Saturday, March 18, 2017

(12/1/04) mucous rock star; acne mash

(Entered in paper journal at 6:30 PM at the Tea Lounge on Union Street and 7th Avenue in Brooklyn.)

Dream 1

I had a white, mucous-like substance forming bumps on the skin of my forearms. I went up and sang with a rock and roll group on some small stage with plain, white lighting. The stage was barely elevated from the floor.

I forgot the words to the song. I left the stage. I sat in a huge, puffy chair with someone, some girl I knew. The chair was velvet and purple.

The bumps had stopped on my arms. But now they came back.

I was in my mom's garage. It was daytime. I saw how the whitish, milky, translucent bumps sank back down into my pores and created huge sinks and pits. I knew the worry was over. I did something else in the garage, but I don't remember it now.

Dream 2

I was in a dim room at a small, dark, wood table with my friend R and his friend KZ. We were playing cards. I made some joke to KZ. He didn't really get it. I walked away and sat on the floor with R, who was just suddenly there. He said something about how he liked my jokes.

The room faded into a pastoral setting a hillside with trimmed grass and a few thick trees. I don't know what two people I was now sitting with. But I got up and walked quickly away when a bee came toward me. It was kind of rough and golden brown yellow.

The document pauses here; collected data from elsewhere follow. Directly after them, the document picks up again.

-- ==== Sys2Proof/Machine/Delta.lean ====
section
/-!
DEFINITION. delta_coder_wrapper (R95 to R98), modulo 2^32. It is selected by the D bit of a command and carries no
value from one quad to the next (R101).
-/

namespace Sys2Proof.Machine

/-- `DeltaFwd` (R95): each value after the first as its difference from the previous original value. -/
def deltaFwd (v : Four Word) : Four Word := ⟨v.x0, v.x1 - v.x0, v.x2 - v.x1, v.x3 - v.x2⟩

/-- `DeltaInv` (R97): the running prefix sum, each addition using the value already updated. -/
def deltaInv (w : Four Word) : Four Word :=
  let v0 := w.x0
  let v1 := v0 + w.x1
  let v2 := v1 + w.x2
  let v3 := v2 + w.x3
  ⟨v0, v1, v2, v3⟩

/-- The values an encoder stores (R53, R72). -/
def storedQuad (d : Bool) (v : Four Word) : Four Word := if d then deltaFwd v else v

/-- The values a decoder returns (R83). -/
def returnedQuad (d : Bool) (w : Four Word) : Four Word := if d then deltaInv w else w

end Sys2Proof.Machine
end

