-- ==== Sys2Proof/Machine/Stream.lean ====
section
/-!
DEFINITION. DEC.S (R89 to R92): the meaning that opens the transaction, and what each answer of the byte source does.
-/

namespace Sys2Proof.Machine

/-- The value that data byte `j` of a quad with lengths `n` belongs to (R81, R89: `for i in 0..3`). -/
def valueIndex (n : Four Nat) (j : Nat) : Fin 4 :=
  if j < n.before 1 then 0
  else if j < n.before 2 then 1
  else if j < n.before 3 then 2
  else 3

/-- One data byte enters the accumulator of its value (R89). -/
def accumulate (n : Four Nat) (j : Nat) (acc : Four Word) (b : Byte) : Four Word :=
  acc.set (valueIndex n j) (pushByte (acc.get (valueIndex n j)) b)

/-- A DEC.S with progress `p`: it is complete when the control byte is known and every data byte it states has been
taken; else it waits with a pull outstanding (R27, R89). The response empties `prog` (R26). -/
def State.continueStream (s : State) (p : Prog) : State :=
  match p.ctrl with
  | none => { s with prog := some p }
  | some c =>
    if p.k < p.layout.size + (romLens s.rom c).total then { s with prog := some p }
    else ({ s with prog := none }).respond (decResponse (returnedQuad p.diff p.acc) (romNeed s.rom p.layout c))

/-- The progress after one byte: the control byte where it is not known yet, else a data byte (R89, R92). -/
def progByte (t : Rom) (p : Prog) (b : Byte) : Prog :=
  match p.ctrl with
  | none => { p with k := p.k + 1, ctrl := some b }
  | some c => { p with k := p.k + 1, acc := accumulate (romLens t c) (p.k - p.layout.size) p.acc b }

/-- An answer to the outstanding pull: a byte, or a failure that ends the operation at once (R89, R90). -/
def State.takeAnswer (s : State) (p : Prog) : Answer → State
  | .byte b => s.continueStream (progByte s.rom p b)
  | .fail e => ({ s with prog := none }).raise (.srcError (errOnPort s.params e))

/-- The progress of a DEC.S just accepted: no answer taken, the accumulators 0 (R26, R89). -/
def progStart (l : Layout) (d : Bool) (r : Request) : Prog :=
  { layout := l, diff := d, k := 0, ctrl := streamCtrl l r, acc := Four.fill 0#32 }

/-- DEC.S: decode one quad from the byte source (R89). The meaning opens the transaction and makes the first pull; each
answer then takes its own step, `State.takeAnswer` (R133). -/
def execDecS (l : Layout) (d : Bool) (s : State) : Host.Outcome State Fault Refusal :=
  .next (s.continueStream (progStart l d s.req))

end Sys2Proof.Machine
end

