-- ==== Sys2Proof/Tests/Slice0.lean ====
section
/-!
SUPPORT. Tests. Expected results are the spec's own: the vectors of 95_test_vectors.md by their names there (L<n>, E<n>,
B<n>, S<n>), the encodings of R45 and R47, and hand calculation. Then, for each obligation with hypotheses, a
concrete state and operands that meet them together (`test_witness_<obligation>`).
-/

namespace Sys2Proof.Tests

open Sys2Proof.Machine

set_option maxRecDepth 20000

/-! ### Helpers -/

/-- An input in which the caller presents the request of a line. -/
def present (x : Line) : Input := { Input.quiet with req := some (lineRequest x) }

/-- The reset state with these inputs to come. -/
def withInputs (env : List Input) : State := { State.reset with env := env }

/-- The core in IDLE, the next input the request of a line. -/
def idleOn (x : Line) : State := withInputs [present x]

/-- The core in BUSY, the request of a line accepted and not run yet. -/
def busyOn (x : Line) : State := { State.reset with phase := .busy, req := lineRequest x }

/-- The core in RESP, holding a response. -/
def holding (r : Response) : State := { State.reset with phase := .resp, rsp := r }

/-- A core built without delta_coder_wrapper. -/
def noDelta (s : State) : State := { s with params := { s.params with hasDelta := false } }

/-- An input in which the caller takes the response. -/
def take : Input := { Input.quiet with rspReady := true }

/-- What a test asks of an outcome: a next state with the property. -/
def answers (o : Host.Outcome State Fault Refusal) (p : State → Bool) : Bool :=
  match o with
  | .next t => p t
  | .fault _ => false
  | .refused _ => false

/-! ### Well-formedness: the one check, and a command it refuses (R47, R99) -/

theorem test_wf_accepts : (Instr.encC .split true).wf Params.default = true := by decide

theorem test_wf_refuses_diff : (Instr.encC .split true).wf { Params.default with hasDelta := false } = false := by decide

theorem test_wf_keeps_plain : (Instr.encC .split false).wf { Params.default with hasDelta := false } = true := by decide

/-! ### Decoding: words written out bit by bit, U R L D C S (R45), one for each constructor and some with modifiers -/

theorem test_decode_lutRd : decode Params.default 0b00_0_0_0_0_00#8 = .instr .lutRd := by decide

theorem test_decode_encU : decode Params.default 0b01_0_1_0_0_00#8 = .instr (.encU .inline false) := by decide

theorem test_decode_encC : decode Params.default 0b01_0_0_1_1_00#8 = .instr (.encC .split true) := by decide

theorem test_decode_decU : decode Params.default 0b10_0_0_0_0_00#8 = .instr (.decU .split false) := by decide

theorem test_decode_decC : decode Params.default 0b10_0_1_1_1_00#8 = .instr (.decC .inline true) := by decide

theorem test_decode_decS : decode Params.default 0b10_0_1_0_1_01#8 = .instr (.decS .inline false) := by decide

/-- Reserved words, each under its case of R58. -/
theorem test_decode_reserved :
    decode Params.default 0b11_0_0_0_0_00#8 = .reserved .unit ∧
    decode Params.default 0b01_1_0_0_0_00#8 = .reserved .reservedBit ∧
    decode Params.default 0b00_0_0_0_0_01#8 = .reserved .lutOtherBits ∧
    decode Params.default 0b01_0_0_0_0_01#8 = .reserved .encoderSource ∧
    decode Params.default 0b10_0_0_0_0_11#8 = .reserved .decoderSource ∧
    decode Params.default 0b10_0_0_0_0_01#8 = .reserved .uncheckedStream ∧
    decode { Params.default with hasDelta := false } 0b10_0_0_1_1_01#8 = .reserved .noDelta := by decide

theorem test_decodeTableWord : decodeTableWord 8 0x9D = some (.decS .inline true) ∧ decodeTableWord 8 0x20 = none := by
  decide

/-- A placed command word runs as the first command: LUT.RD of control byte 0 (L1). -/
theorem test_withFetchWord :
    answers (step (State.reset.withFetchWord 8 0x00)) (fun t => t.phase == .resp && t.rsp.sumOut == 4#8) = true := by
  decide

/-! ### Commands: the spec's vectors -/

/-- L5. -/
theorem test_lutRd_e4 :
    answers (step (idleOn (.lutRd 0xE4#8)))
      (fun t => t.rsp.lenOut == ⟨4#8, 3#8, 2#8, 1#8⟩ && t.rsp.sumOut == 10#8) = true := by decide

/-- L4, as a ROM word of 40 bits. -/
theorem test_rom_43 : romRead romContents 0x43#8 = 0x0201010408#40 := by decide

/-- E2. -/
theorem test_encU_bytes :
    answers (step (idleOn (.enc false .split false ⟨255#32, 256#32, 65535#32, 65536#32⟩ 16)))
      (fun t => t.rsp.ctrlOut == 0x16#8 && t.rsp.nbytes == 8#5 &&
        t.rsp.out.data == lanesOf [0xFF#8, 0x01#8, 0x00#8, 0xFF#8, 0xFF#8, 0x01#8, 0x00#8, 0x00#8]) = true := by decide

I tried not to act too worried, like I was just going for a short walk.

I walked along the edge of a square that was thickly packed with trees. I walked along a wide strip of short, trampled grass and stones. i went up a slight incline before turning right and walking on a flat surface.

As I walked I heard a strange conversation, which seemed to have been given by two early twentieth-century psychologists. They spoke of a young woman who had acne. One psychologist had determined this acne was psychosomatic, but not in the usual way. The woman chose to eat foods, to force herself into situations where she had to eat foods, which caused acne. The two main foods were green olives and white, dry, crumbly cheese like feta. I'm not sure whether this food physically caused acne or whether this food caused a separate psychosomatic reaction.

I now came to another right turn in this square walk. A much wider, road-like path with a large, green traffic sign went off to my left as I faced the third side of this square. I think I rejected that path because I didn't want people to think I had gotten lost. I got back to the beginning of the square, which was in the center of the fourth side, i.e.


I was now a son for a father who had come to visit. My brother and sister were there. The place was a dark, stage-like room now. My dad was an attractive, healthy, blonde man with blue eyes. He was making arrangements for us to stay at a hotel. I was conciliatory and cheerful. I flopped sideways into a tall, plush, purple velvet chair.

My mom was there. I made some lighthearted joke to her about "my dad." She said something like, "I get that joke. But don't say it too loud. You know how sensitive your dad gets."

I now stood up quickly, like I had been asleep in a room full of friends and had suddenly realized the absence of one of them. I turned around. R's friend SM was there. We had been watching a movie. I felt R had left. I thought I had told some joke R had found insulting and that he'd left. Then I realized I was wrong. I asked SM, "Is he taking out the dog?" She said yes.

Now R came in with the dog. We all turned to watch the TV, which played some episode of M*A*S*H. The view was of a foot that had been blown off the leg of one of the main characters.

We tried to remember, before the reveal, which character had lost a foot. I said, "Maybe Captain XXXXX." This was apparently one of the older men on the show. I wasn't even sure I'd gotten his name right.

Now it was no longer certain whether the man had only had his foot blown off or if his whole body except for this bloody foot on the bed had been vaporized.